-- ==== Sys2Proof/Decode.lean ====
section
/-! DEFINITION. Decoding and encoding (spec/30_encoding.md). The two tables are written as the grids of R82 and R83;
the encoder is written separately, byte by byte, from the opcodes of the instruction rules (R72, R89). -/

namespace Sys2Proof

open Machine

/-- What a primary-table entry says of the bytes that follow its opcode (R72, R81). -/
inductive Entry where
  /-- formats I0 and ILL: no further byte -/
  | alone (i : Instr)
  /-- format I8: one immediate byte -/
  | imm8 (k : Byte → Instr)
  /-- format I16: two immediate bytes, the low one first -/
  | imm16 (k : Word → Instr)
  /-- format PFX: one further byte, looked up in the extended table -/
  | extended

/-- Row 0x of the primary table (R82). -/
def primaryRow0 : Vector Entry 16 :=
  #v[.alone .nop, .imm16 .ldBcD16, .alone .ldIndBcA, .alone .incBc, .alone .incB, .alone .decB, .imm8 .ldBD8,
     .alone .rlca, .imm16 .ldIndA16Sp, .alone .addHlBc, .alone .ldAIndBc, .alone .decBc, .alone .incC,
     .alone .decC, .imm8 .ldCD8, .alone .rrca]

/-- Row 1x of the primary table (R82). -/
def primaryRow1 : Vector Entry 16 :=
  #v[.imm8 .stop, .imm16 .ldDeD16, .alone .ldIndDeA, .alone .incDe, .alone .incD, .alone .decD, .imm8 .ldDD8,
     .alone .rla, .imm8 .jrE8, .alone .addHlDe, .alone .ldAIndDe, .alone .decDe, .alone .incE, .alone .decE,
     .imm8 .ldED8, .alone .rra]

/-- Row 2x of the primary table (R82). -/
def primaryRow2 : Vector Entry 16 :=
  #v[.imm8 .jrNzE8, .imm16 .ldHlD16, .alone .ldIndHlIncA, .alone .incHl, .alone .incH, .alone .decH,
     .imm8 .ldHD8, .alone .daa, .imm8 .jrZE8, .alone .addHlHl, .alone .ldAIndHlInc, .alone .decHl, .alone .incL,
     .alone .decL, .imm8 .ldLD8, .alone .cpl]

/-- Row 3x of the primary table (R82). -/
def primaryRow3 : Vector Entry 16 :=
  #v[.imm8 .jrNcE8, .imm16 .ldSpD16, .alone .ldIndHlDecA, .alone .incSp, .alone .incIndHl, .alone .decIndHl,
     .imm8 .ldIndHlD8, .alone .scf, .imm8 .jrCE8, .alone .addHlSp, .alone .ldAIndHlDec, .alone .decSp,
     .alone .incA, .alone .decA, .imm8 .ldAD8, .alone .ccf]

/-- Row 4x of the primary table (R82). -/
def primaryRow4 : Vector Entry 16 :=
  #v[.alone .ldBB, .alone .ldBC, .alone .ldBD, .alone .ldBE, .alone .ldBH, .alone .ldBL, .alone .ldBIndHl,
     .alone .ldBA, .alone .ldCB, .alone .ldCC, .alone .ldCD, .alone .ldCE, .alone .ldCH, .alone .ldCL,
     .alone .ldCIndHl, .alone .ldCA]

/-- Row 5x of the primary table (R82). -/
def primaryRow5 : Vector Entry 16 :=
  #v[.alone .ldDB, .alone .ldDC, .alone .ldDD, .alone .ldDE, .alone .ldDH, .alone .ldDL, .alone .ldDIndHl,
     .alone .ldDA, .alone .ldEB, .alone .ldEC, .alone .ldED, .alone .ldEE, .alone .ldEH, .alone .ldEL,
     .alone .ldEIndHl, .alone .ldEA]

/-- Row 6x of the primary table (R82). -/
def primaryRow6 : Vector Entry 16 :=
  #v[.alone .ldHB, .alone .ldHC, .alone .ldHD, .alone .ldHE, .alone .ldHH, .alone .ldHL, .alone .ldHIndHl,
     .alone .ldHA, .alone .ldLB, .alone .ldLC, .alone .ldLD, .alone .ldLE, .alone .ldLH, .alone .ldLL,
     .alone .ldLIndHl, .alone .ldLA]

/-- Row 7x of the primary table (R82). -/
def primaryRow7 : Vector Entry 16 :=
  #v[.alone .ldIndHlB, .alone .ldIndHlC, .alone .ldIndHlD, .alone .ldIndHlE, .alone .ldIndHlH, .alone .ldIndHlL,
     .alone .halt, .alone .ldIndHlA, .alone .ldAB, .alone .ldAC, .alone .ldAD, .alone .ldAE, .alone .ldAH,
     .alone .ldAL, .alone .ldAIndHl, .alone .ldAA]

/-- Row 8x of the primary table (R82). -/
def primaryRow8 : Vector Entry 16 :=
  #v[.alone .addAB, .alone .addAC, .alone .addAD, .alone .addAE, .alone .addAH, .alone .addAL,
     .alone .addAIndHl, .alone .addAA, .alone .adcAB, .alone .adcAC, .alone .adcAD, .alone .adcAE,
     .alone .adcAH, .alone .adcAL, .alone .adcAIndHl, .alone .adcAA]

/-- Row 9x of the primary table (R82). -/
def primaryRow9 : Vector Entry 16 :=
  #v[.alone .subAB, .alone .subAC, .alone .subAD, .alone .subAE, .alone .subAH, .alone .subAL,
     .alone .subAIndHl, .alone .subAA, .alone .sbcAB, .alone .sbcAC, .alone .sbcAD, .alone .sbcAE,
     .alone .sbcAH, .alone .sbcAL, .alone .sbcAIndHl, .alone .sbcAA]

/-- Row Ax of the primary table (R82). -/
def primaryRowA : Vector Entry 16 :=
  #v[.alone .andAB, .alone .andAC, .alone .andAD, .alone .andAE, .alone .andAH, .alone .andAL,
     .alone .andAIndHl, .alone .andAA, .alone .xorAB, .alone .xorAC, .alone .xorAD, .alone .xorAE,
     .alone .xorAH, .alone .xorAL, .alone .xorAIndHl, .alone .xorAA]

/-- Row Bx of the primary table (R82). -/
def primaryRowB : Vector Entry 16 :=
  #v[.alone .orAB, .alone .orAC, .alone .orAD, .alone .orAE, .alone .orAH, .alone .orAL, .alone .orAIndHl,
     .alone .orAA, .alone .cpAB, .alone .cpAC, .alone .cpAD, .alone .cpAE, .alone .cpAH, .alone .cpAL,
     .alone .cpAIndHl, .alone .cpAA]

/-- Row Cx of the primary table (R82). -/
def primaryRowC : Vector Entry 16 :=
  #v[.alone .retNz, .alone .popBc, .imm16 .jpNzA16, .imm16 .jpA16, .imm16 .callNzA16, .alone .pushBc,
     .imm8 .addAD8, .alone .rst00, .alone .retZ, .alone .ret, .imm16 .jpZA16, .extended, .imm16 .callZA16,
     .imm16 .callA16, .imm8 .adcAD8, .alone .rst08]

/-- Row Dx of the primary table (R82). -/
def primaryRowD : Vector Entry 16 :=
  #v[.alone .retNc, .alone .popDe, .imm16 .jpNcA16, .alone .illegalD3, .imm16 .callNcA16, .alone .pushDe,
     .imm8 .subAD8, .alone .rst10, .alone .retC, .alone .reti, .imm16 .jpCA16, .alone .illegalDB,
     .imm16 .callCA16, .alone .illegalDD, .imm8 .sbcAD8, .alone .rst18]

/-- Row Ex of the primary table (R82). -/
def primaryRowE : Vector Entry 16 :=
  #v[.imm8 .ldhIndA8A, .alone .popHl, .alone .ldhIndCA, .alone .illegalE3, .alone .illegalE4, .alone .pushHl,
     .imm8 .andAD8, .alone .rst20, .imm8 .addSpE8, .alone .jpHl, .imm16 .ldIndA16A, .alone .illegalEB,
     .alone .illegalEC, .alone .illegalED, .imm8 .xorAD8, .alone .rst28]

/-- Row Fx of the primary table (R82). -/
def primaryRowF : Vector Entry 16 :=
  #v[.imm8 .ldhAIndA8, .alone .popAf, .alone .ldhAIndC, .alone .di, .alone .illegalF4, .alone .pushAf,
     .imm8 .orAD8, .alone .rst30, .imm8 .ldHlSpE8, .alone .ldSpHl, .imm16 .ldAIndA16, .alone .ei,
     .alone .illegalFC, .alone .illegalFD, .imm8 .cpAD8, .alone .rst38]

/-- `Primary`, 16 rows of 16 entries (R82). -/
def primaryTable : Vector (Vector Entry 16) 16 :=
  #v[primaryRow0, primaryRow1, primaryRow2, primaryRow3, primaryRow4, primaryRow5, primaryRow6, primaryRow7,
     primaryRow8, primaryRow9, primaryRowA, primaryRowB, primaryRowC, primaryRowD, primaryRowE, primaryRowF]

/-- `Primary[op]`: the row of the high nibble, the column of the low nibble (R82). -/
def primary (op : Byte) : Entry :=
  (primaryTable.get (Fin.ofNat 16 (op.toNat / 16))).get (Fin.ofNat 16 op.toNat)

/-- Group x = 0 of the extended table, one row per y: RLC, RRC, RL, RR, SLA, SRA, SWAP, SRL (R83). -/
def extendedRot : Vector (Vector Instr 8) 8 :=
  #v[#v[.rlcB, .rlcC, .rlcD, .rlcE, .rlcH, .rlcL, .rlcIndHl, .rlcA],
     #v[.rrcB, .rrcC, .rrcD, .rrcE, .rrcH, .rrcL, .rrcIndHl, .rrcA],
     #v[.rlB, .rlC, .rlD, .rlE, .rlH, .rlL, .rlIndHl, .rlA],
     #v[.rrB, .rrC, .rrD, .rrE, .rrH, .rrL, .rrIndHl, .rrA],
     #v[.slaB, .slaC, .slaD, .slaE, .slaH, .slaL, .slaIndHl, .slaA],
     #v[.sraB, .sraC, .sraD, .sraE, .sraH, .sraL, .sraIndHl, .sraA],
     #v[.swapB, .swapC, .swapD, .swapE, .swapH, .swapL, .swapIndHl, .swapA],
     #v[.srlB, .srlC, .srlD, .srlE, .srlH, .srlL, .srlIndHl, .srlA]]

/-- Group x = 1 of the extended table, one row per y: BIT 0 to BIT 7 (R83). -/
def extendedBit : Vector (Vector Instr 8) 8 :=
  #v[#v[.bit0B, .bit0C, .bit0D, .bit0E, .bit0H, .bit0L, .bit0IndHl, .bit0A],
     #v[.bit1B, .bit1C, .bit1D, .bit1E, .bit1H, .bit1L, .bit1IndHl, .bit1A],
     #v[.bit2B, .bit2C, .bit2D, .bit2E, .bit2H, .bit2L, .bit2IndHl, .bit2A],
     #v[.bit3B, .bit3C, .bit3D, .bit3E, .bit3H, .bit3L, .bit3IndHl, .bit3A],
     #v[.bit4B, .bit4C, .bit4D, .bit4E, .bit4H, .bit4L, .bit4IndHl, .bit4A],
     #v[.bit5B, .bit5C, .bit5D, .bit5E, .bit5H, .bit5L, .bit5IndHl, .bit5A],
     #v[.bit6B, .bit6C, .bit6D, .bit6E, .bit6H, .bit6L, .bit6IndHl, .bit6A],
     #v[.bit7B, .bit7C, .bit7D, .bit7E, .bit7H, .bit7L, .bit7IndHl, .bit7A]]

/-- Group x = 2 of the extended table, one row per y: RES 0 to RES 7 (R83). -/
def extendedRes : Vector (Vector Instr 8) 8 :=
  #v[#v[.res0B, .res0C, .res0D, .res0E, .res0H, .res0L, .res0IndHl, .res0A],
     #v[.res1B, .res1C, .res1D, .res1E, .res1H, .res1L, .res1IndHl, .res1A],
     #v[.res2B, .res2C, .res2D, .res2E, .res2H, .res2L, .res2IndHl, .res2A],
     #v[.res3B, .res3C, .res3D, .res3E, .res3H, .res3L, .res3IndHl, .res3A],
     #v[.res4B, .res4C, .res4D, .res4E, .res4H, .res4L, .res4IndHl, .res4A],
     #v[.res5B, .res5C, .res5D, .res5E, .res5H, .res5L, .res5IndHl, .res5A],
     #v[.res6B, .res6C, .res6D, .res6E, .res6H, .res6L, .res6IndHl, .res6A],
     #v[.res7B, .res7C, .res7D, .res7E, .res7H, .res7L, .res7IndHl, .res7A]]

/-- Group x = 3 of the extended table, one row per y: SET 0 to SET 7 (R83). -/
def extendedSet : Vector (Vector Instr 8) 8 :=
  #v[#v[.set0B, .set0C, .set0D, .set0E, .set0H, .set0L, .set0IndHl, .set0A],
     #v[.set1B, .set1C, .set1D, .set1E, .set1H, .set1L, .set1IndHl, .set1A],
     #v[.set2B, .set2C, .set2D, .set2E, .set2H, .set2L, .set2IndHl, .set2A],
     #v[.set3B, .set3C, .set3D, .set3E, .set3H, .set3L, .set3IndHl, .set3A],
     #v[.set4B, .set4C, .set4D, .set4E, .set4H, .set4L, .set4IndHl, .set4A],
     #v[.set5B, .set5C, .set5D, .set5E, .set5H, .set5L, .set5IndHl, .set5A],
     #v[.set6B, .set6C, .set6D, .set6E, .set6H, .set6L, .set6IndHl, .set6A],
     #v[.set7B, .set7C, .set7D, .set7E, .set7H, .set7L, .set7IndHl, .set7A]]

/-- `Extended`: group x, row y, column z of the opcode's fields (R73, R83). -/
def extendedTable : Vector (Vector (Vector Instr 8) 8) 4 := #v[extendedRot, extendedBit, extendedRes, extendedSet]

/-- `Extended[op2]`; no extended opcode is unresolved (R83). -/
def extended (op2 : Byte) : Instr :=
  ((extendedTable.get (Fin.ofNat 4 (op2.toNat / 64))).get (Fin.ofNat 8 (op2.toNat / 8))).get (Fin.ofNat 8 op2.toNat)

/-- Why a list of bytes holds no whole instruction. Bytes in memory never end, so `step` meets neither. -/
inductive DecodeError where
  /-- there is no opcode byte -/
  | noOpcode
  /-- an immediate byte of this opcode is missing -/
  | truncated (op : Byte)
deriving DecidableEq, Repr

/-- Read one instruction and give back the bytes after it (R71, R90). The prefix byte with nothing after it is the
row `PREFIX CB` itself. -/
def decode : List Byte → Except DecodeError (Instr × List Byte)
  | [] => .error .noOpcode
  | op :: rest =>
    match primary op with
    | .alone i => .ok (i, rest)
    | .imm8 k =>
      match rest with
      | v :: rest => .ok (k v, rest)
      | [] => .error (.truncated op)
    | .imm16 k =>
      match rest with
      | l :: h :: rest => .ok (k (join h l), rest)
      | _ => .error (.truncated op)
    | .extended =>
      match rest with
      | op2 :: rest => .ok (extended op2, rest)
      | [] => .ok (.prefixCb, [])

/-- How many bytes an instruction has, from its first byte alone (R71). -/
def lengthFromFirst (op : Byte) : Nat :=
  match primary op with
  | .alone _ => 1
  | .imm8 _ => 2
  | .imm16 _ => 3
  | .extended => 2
++++++
Check each line of the listing above for the string "extendedRot", and report how many lines contain it, as a number alone.

2